-- ==== Sys2Proof/WellFormed.lean ====
section
/-! DEFINITION. What a command of the table may carry: each number inside the field or the range that the spec gives it, each
list of readings as long as what is read. Every meaning is total; the check says which terms spell a command. -/
namespace Sys2Proof

/-- A value of a 16-bit field: a SEQ (R243, R268), a converter code (R74), an ID. -/
def code16 (n : Nat) : Bool := decide (n < 65536)

/-- A module address of a frame, 7 bits (R243). -/
def moduleWf (m : Nat) : Bool := decide (m < 128)

/-- A roster entry (R224). -/
def entryWf (e : Nat) : Bool := decide (e < 3072)

/-- A failed row: a macro of the RAM, a row of the macro, a bit of the row (R420). -/
def rowFailWf (r : Nat × Nat × Option Nat) : Bool := decide (r.1 < 18) && decide (r.2.1 < 64) && r.2.2.all fun b => decide (b < 39)

/-- The three position straps, the four cell-count straps (R17, R296), and a die temperature of the 16 bits of THM_TDIE. -/
def BootFacts.wf (b : BootFacts) : Bool :=
  decide (b.pos < 8) && decide (b.cst < 16) && b.rowFails.all rowFailWf && decide (-32768 ≤ b.temp) && decide (b.temp < 32768)

/-- One on-current for each bleed switch (R156). -/
def LineMeas.wf (m : LineMeas) : Bool := m.ion.length == 16

/-- A stroke number of 48 bits and an ID of 8 for the blot that a Ring Head schedules (Table 09.7). -/
def PageMeas.wf (m : PageMeas) : Bool := m.blot.all fun b => decide (b.1 < 2 ^ 48) && decide (b.2 < 256)

/-- A frame whose header fields lie within their bits (R243). -/
def FrameIn.wf (f : FrameIn) : Bool :=
  decide (f.ftype < 16) && moduleWf f.dmod && decide (f.ddie < 8) && moduleWf f.smod && decide (f.sdie < 8) && decide (f.tag < 64)
    && code16 f.seq && decide (f.len < 1024)

/-- A walk of a search: an echo is a byte, and a walk has 32 digit steps at most, each with a tally of four bits (R216). -/
def WalkIn.wf (w : WalkIn) : Bool := decide (w.tallies.length ≤ 32) && (w.tallies.all fun m => decide (m < 16)) && decide (w.echo < 256)

/-- Readings of sixteen cells in each line of an open-wire test (R95). -/
def RampIn.wf (r : RampIn) : Bool :=
  r.base.length == 16 && r.l1.length == 16 && r.l4.length == 16 && r.range.length == 16

/-- Where a LOAD command comes from, within its fields. -/
def CmdSrc.wf : CmdSrc → Bool
  | .entry seq => code16 seq
  | .ringWide f => f.wf

/-- An uncorrectable word's owner, within its fields. -/
def EccTarget.wf : EccTarget → Bool
  | .journal seq => code16 seq
  | .folio _ => true
  | .roster e => entryWf e
  | .other => true

/-- The codes of a nightcap check and its five sensor readings (R404). -/
def capWf (codes : List Nat) (readings : List Int) : Bool := codes.all code16 && readings.length == 5

/-- The cycles lost in a stroke stay within the totals of Table 07.1: 96 to CFE, 24 to SHD and FCOL, 1,180 to BIST, 2 for each read to the
command port. -/
def stallsWf (l : List Stall) : Bool :=
  decide ((l.map Stall.cfe).sum ≤ 96) && decide ((l.map Stall.shd).sum ≤ 24) && decide ((l.map Stall.bist).sum ≤ 1180)
    && l.all fun x => decide (x.port ≤ 2)

/-- The term spells a command. -/
def Instr.wellFormed : Instr → Bool
  | .coldStart _ b => b.wf
  | .dieReset _ b => b.wf
  | .folioReapply .. => true
  | .strokeEdge .. => true
  | .lineBoundary _ m => m.wf
  | .pageBoundary _ m => m.wf
  | .ringHeadChange .. => true
  | .cfeLatch _ chans => chans.length == 18
  | .shdConversion _ code spanCode testCode _ => code16 code && code16 spanCode && code16 testCode
  | .auxConversion _ codeA codeB _ => code16 codeA && code16 codeB
  | .bceStrokeProgram _ stalls => stallsWf stalls
  | .pgenStep .. => true
  | .eisCorrelate .. => true
  | .streamFrameAssemble .. => true
  | .nibRosterTransfer _ parity => parity.all fun x => entryWf x.1
  | .thmEvaluation _ readings _ => readings.length == 5
  | .thermalHoldSet .. => true
  | .cutTrip .. => true
  | .cutRelease .. => true
  | .bistSlice _ _ _ rowFails => rowFails.all rowFailWf
  | .pwrHandshakeStep .. => true
  | .fcolEvaluation .. => true
  | .ucIsolationLift .. => true
  | .resumeApply .. => true
  | .clockMonitorCheck .. => true
  | .watchdogExpiry .. => true
  | .coreException .. => true
  | .beaconReceived _ _ src _ _ _ _ _ => moduleWf src.smod
  | .timeStep .. => true
  | .countReplacement .. => true
  | .pllLocked .. => true
  | .pllUnlock .. => true
  | .beaconLossHoldover .. => true
  | .linkBeaconMissing .. => true
  | .beaconSend .. => true
  | .cmdFrameArrival _ f => f.wf
  | .journalMirrorReceived _ _ seq => code16 seq
  | .mirrorAckReceived _ seq => code16 seq
  | .commitRecordReceived _ _ seq => code16 seq
  | .commitAckReceived _ seq => code16 seq
  | .seqGapEvent .. => true
  | .dozeCommandWake .. => true
  | .transitFrameReceived _ _ f => f.wf
  | .frameInsertion .. => true
  | .blotFrameReceived _ smod seq _ blot => moduleWf smod && code16 seq && decide (blot.id < 256)
  | .ringBlotFire .. => true
  | .echoProbeReceived _ id => code16 id
  | .echoReplySend .. => true
  | .echoReplyReceived .. => true
  | .echoTimeout .. => true
  | .faultOrderReceived .. => true
  | .heartbeatReceived .. => true
  | .neighbourLost .. => true
  | .masterTakeover .. => true
  | .rosterUpdateReceived _ _ e => entryWf e
  | .moduleCommonWriteRelay _ _ seq => code16 seq
  | .broadcastWriteRelay _ _ seq => code16 seq
  | .portSignalLoss _ p => p.cut.all FrameIn.wf
  | .portSignalPresent .. => true
  | .portTrained .. => true
  | .portCodeViolations _ p => p.cut.all FrameIn.wf
  | .wakeBurstDetected .. => true
  | .wakePin .. => true
  | .wakeLineAsserted .. => true
  | .blotInEdge .. => true
  | .blotLineEdge .. => true
  | .snapshotLatch .. => true
  | .laneStart _ _ found => found.walks.all WalkIn.wf
  | .census _ _ found echoes => found.walks.all WalkIn.wf && echoes.all fun e => decide (e < 256)
  | .streamCycleStart .. => true
  | .nibWindowDecision _ _ slot _ => decide (slot < 256)
  | .laneShort .. => true
  | .dutyGovernorRelease .. => true
  | .selectionChange .. => true
  | .stopRampComplete .. => true
  | .peakLimit .. => true
  | .bleedOvercurrent .. => true
  | .openWireTestStart .. => true
  | .openWireSkipPage .. => true
  | .openWireCurrentOn .. => true
  | .openWireVerdict _ r => r.wf
  | .openWireAbandon .. => true
  | .stepStageEnd _ p0 p1 p2 p3 => [p0, p1, p2, p3].all fun p => p.on.length == 18 && p.off.length == 18
  | .allWireVerdict _ r => r.wf
  | .deviationClassify .. => true
  | .eisChannelGrant .. => true
  | .eisWindowOpen .. => true
  | .eisInjectionEnd .. => true
  | .eisNextBin .. => true
  | .eisWaitTimeout .. => true
  | .calPassStart .. => true
  | .calItemGrant .. => true
  | .calCandidate .. => true
  | .calItemVerdict .. => true
  | .currentSenseItem .. => true
  | .calPassEnd .. => true
  | .elementTestStart .. => true
  | .elementTestVerdict _ readings => readings.length == 8
  | .channelRepair _ c => decide (c < 18)
  | .imageCheck .. => true
  | .imageCheckComplete .. => true
  | .loadMissingSend .. => true
  | .loadResultSend .. => true
  | .firmwareRetransmit _ smod _ _ => moduleWf smod
  | .commandLoopReached .. => true
  | .folioSwitch .. => true
  | .entryDelayLimit .. => true
  | .ringReleaseTimeout .. => true
  | .sleepCommit .. => true
  | .entryAbandon .. => true
  | .domainRestart .. => true
  | .wakeFromSleep _ _ b => b.wf
  | .sleepTickSaturate .. => true
  | .nightcapCheck _ codes1 codes2 span1 span2 test1 test2 readings _ => capWf (codes1 ++ codes2 ++ [span1, span2, test1, test2]) readings
  | .nightcapRecheck _ codes1 codes2 span1 span2 test1 test2 readings _ => capWf (codes1 ++ codes2 ++ [span1, span2, test1, test2]) readings
  | .supplyDip .. => true
  | .supplyDipEnd .. => true
  | .supplyLoss .. => true
  | .lastgaspSend .. => true
  | .powerOnReset .. => true
  | .vstkOvervoltage .. => true
  | .perfLevelTransitionEnd .. => true
  | .ping _ f => f.wf
  | .read _ seq => code16 seq
  | .write _ seq => code16 seq
  | .enumerate _ f => f.wf
  | .streamSet _ seq => code16 seq
  | .fineSelect _ seq => code16 seq
  | .balManager _ seq => code16 seq
  | .balCharge _ seq => code16 seq
  | .balBleed _ seq => code16 seq
  | .balStop _ seq => code16 seq
  | .eisPlan _ seq => code16 seq
  | .eisStart _ seq => code16 seq
  | .eisResults _ seq => code16 seq
  | .ztModel _ seq => code16 seq
  | .nibRead _ seq => code16 seq
  | .nibAssoc _ seq => code16 seq
  | .nibAction _ seq => code16 seq
  | .nibLane _ seq => code16 seq
  | .ringRole _ seq => code16 seq
  | .ringStatus _ seq => code16 seq
  | .loadBegin _ src => src.wf
  | .loadData _ src => src.wf
  | .loadEnd _ src => src.wf
  | .loadStatus _ seq => code16 seq
  | .loadBoot _ src => src.wf
  | .folioWrite _ seq => code16 seq
  | .folioSeal _ seq => code16 seq
  | .folioStatus _ seq => code16 seq
  | .faultRead _ seq => code16 seq
  | .faultClear _ seq => code16 seq
  | .faultResume _ seq => code16 seq
  | .faultInject _ seq => code16 seq
  | .powerState _ seq => code16 seq
  | .perfLevel _ seq => code16 seq
  | .sleepAbortStatus _ seq => code16 seq
  | .selftestRun _ seq => code16 seq
  | .calRun _ seq => code16 seq
  | .check _ seq => code16 seq
  | .snapRead _ seq => code16 seq
  | .snapArm _ seq => code16 seq
  | .lcyStatus _ seq => code16 seq
  | .lcyChallenge _ seq => code16 seq
  | .lcyResponse _ seq => code16 seq
  | .lcyAdvance _ seq => code16 seq
  | .lifecycleTransitionDone .. => true
  | .owdSingleWireRequest _ wire _ _ => decide (wire < 17)
  | .owdAllWireRequest .. => true
  | .eisCmdGo _ sw plan cell passes => decide (sw < 3) && decide (plan < 4) && decide (cell < 16) && decide (passes < 256)
  | .eisCmdStop _ sw => decide (sw < 3)
  | .cxsQtgtWrite .. => true
  | .cxsEnWrite .. => true
  | .injGo .. => true
  | .injStop .. => true
  | .captureArm .. => true
  | .qlnRestart .. => true
  | .qlnCensus .. => true
  | .qlnStop .. => true
  | .rawReset .. => true
  | .rawWrite .. => true
  | .rawRead .. => true
  | .rawStep .. => true
  | .rawStream .. => true
  | .modNibEntryWrite _ e _ _ => entryWf e
  | .chkGo .. => true
  | .chkAbort .. => true
  | .chkRunDone _ ecc => ecc.all EccTarget.wf
  | .folDataWrite _ n _ => decide (n < 1024)
  | .folSealcrcWrite .. => true
  | .folModeselWrite .. => true
  | .holdclr .. => true
  | .sensorExclClear .. => true
  | .cutmaskWrite .. => true
  | .calGo .. => true
  | .calAbort .. => true
  | .fbclr .. => true
  | .fcolStkWrite .. => true
  | .resume .. => true
  | .evclr .. => true
  | .kick .. => true
  | .fcolInjWrite .. => true
  | .snapCtrlArm .. => true
  | .fire .. => true
  | .snapHdr0Read .. => true
  | .ulkStrokeLoRead .. => true
  | .pwrWake .. => true
  | .woclr .. => true
  | .padrel _ mask => decide (mask < 8)
  | .bistFuseGo .. => true
  | .fuseProgrammingDone .. => true
  | .bistAbort .. => true
  | .programSlot .. => true
  | .revokeSlot .. => true
  | .programServiceKey .. => true
  | .registerWrite _ addr _ => decide (addr < 2 ^ 32)
  | .vstkOvervoltageClear .. => true
  | .faultToneChange .. => true
  | .relayOutcomeReceived _ _ seq => code16 seq
  | .keyFuseProgrammingDone .. => true
  | .ramEccError _ _ _ target => target.wf

end Sys2Proof
end

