/-! ### Abandonment (R103, R112) -/

theorem openWireAbandon_eq (hrun : s.runsOn d 1 = true) (hline : s.stroke d % 4 = 0) (hspoilt : (s.die d).owd.spoilt = true) :
    s.openWireAbandon d = if (s.die d).owd.step.isSome then s.endStage d else s.abandonTest d := by
  simp [openWireAbandon, hrun, lineStroke, hline, hspoilt]

/-- An abandoned test ends and gives the spare up; one that is not the background's waits again, shown as queued (R103). -/
theorem abandonTest_eq (htest : (s.die d).owd.test = some t0) :
    s.abandonTest d = if t0.bg then (s.endTest d).spareRelease d 1 else
      ((((s.endTest d).spareRelease d 1).updOwd d fun x => { x with
        retryAt := some (s.stroke d / 1024 + 1)
        queue := if t0.dev then x.queue else t0 :: x.queue, devQueue := if t0.dev then t0 :: x.devQueue else x.devQueue }).showQueued d) := by
  simp [abandonTest, htest]

theorem abandonTest_within (s : Chip) (d : Die) : s.Within (s.abandonTest d) d [OWD_STATUS, CFE_SPARE] := by
  have hend : s.Within ((s.endTest d).spareRelease d 1) d [OWD_STATUS, CFE_SPARE] :=
    ((endTest_within s d).mono (by simp)).trans ((spareRelease_within ..).mono (by simp))
  cases htest : (s.die d).owd.test with
  | none => simpa [abandonTest, htest] using Within.refl s d _
  | some t0 =>
    rw [abandonTest_eq htest]
    exact hend.ite ((hend.updOwd _).putB (by simp) _ _)

theorem abandonTest_busy (hs : s.good G) (htest : (s.die d).owd.test = some t0) :
    (s.abandonTest d).get d OWD_STATUS OWD_STATUS.BUSY = 0 := by
  have hend : ((s.endTest d).spareRelease d 1).get d OWD_STATUS OWD_STATUS.BUSY = 0 :=
    (spareRelease_owdStatus ..).trans (endTest_busy hs)
  rw [abandonTest_eq htest]
  split
  · exact hend
  · exact (showQueued_get (updOwd_good _ _ _ (spareRelease_good _ _ _ (endTest_good _ _ hs))) (by decide)).trans hend

theorem abandonTest_owd (htest : (s.die d).owd.test = some t0) :
    ((s.abandonTest d).die d).owd.test = none ∧ ((s.abandonTest d).die d).owd.shift = []
      ∧ (t0.bg = false → ((s.abandonTest d).die d).owd.retryAt = some (s.stroke d / 1024 + 1)) := by
  rw [abandonTest_eq htest]
  split
  · next hbg => simp [endTest_owd, hbg]
  · simp [endTest_owd]

end Chip

/-- A request that finds no other one waiting is taken, and one that does is dropped (R104), whichever row makes it. -/
theorem request_waits_or_is_dropped {s : State} {d : Die} {i : Instr} {all cur down : Bool} {wire : Nat} (hs : s.Inv)
    (hexec : exec i s = .next { s with chip := s.chip.requestTest d all wire cur down }) (hwire : all = true ∨ wire ≤ s.chip.cells d) :
    ((s.chip.die d).owd.queue = [] → ∃ t, exec i s = .next t
        ∧ (t.chip.die d).owd.queue = [⟨all, false, false, wire, cur, down, 0, false⟩]
        ∧ t.chip.bit d OWD_STATUS OWD_STATUS.QUEUED = true ∧ s.chip.sameRegsBut t.chip d [OWD_STATUS] ∧ s.chip.sameDiesBut t.chip d)
      ∧ ((s.chip.die d).owd.queue ≠ [] → ∃ t, exec i s = .next t ∧ t.chip.bit d OWD_STATUS OWD_STATUS.DROPPED = true
        ∧ s.chip.sameRegsBut t.chip d [OWD_STATUS] ∧ t.chip.dies = s.chip.dies) := by
  have hgood := (Chip.wf_iff_good _).1 hs
  refine ⟨fun hfree => ⟨_, hexec, ?_⟩, fun hwait => ⟨_, hexec, ?_⟩⟩
  · have hin := ((Chip.Within.refl s.chip d [OWD_STATUS]).updOwd fun x =>
      { x with queue := [⟨all, false, false, wire, cur, down, 0, false⟩] }).trans (Chip.showQueued_within _ d)
    rw [Chip.requestTest_of_free cur down hfree hwire]
    exact ⟨by simp, Chip.showQueued_queued (Chip.updOwd_good _ _ _ hgood) (by simp), hin.regs, hin.dies⟩
  · rw [Chip.requestTest_of_waiting _ _ _ _ hwait]
    exact ⟨Chip.bit_put_self hgood (by decide), ((Chip.Within.refl s.chip d [OWD_STATUS]).put (by simp) _ _).regs, rfl⟩

/-- Settles O26: both rows request a test by the same operation. -/
theorem openWireRequestsWaitOrAreDropped : Obligations.OpenWireRequestsWaitOrAreDropped := by
  unfold Obligations.OpenWireRequestsWaitOrAreDropped
  rintro d s hs hon i t0 (⟨k, cur, pol, rfl, hk, rfl⟩ | ⟨rfl, rfl⟩)
  · refine request_waits_or_is_dropped hs ?_ (.inr hk)
    change execOwdSingleWireRequest d k cur pol s = _
    simp [execOwdSingleWireRequest, hon]
  · refine request_waits_or_is_dropped hs ?_ (.inl rfl)
    change execOwdAllWireRequest d s = _
    simp [execOwdAllWireRequest, hon]
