-- ==== Sys2Proof/Machine/Alu.lean ====
section
/-!
DEFINITION. Register and ALU instructions: 6xkk, 7xkk, 8xy0 to 8xy7, 8xyE, Cxkk
(spec/42_alu.md R139 to R152).  None can fault.
-/

namespace Sys2Proof.Machine

/-- 6xkk LD Vx, kk (R141). -/
def execLdImm (x : Reg) (kk : Byte) (s : State) : Out := .next (s.advance.setReg x kk)

/-- 7xkk ADD Vx, kk (R142): wraps, VF untouched. -/
def execAddImm (x : Reg) (kk : Byte) (s : State) : Out := .next (s.advance.setReg x (s.reg x + kk))

/-- 8xy0 LD Vx, Vy (R143). -/
def execLdReg (x y : Reg) (s : State) : Out := .next (s.advance.setReg x (s.reg y))

/-- 8xy1 OR (R144): VF untouched. -/
def execOrReg (x y : Reg) (s : State) : Out := .next (s.advance.setReg x (s.reg x ||| s.reg y))

/-- 8xy2 AND (R145): VF untouched. -/
def execAndReg (x y : Reg) (s : State) : Out := .next (s.advance.setReg x (s.reg x &&& s.reg y))

/-- 8xy3 XOR (R146): VF untouched. -/
def execXorReg (x y : Reg) (s : State) : Out := .next (s.advance.setReg x (s.reg x ^^^ s.reg y))

/-- 8xy4 ADD Vx, Vy (R147): VF the carry. -/
def execAddReg (x y : Reg) (s : State) : Out :=
  .next (writeCarry vfReading carryFlag sumByte x y s.advance)

/-- 8xy5 SUB Vx, Vy (R148): VF is V[x] > V[y], strict. -/
def execSubReg (x y : Reg) (s : State) : Out :=
  .next (writeFlagged vfReading greaterFlag diffByte x y s.advance)

/-- 8xy6 SHR Vx (R149): shifts Vx, never Vy. -/
def execShr (x y : Reg) (s : State) : Out :=
  .next (writeFlagged vfReading lowBitFlag shrByte x y s.advance)

/-- 8xy7 SUBN Vx, Vy (R150): VF is V[y] > V[x], strict. -/
def execSubnReg (x y : Reg) (s : State) : Out :=
  .next (writeFlagged vfReading lessFlag revDiffByte x y s.advance)

/-- 8xyE SHL Vx (R151): shifts Vx, never Vy. -/
def execShl (x y : Reg) (s : State) : Out :=
  .next (writeFlagged vfReading highBitFlag shlByte x y s.advance)

/-- Cxkk RND Vx, kk (R152): the draw is a free value (log entry 5: DESIGN CHOICE, safe), the same one
in two states with equal `draws` (log entry 17: DESIGN CHOICE, unsafe for a claim that compares two
runs). -/
def execRnd (x : Reg) (kk : Byte) (s : State) : Out :=
  .next (s.advance.countDraw.setReg x (Config.randomByte s.draws &&& kk))

end Sys2Proof.Machine
end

# Instructions to follow
If a line of the data contains the word "execOwdAllWireRequest", it should be counted; state the total and nothing more.

# Answer
2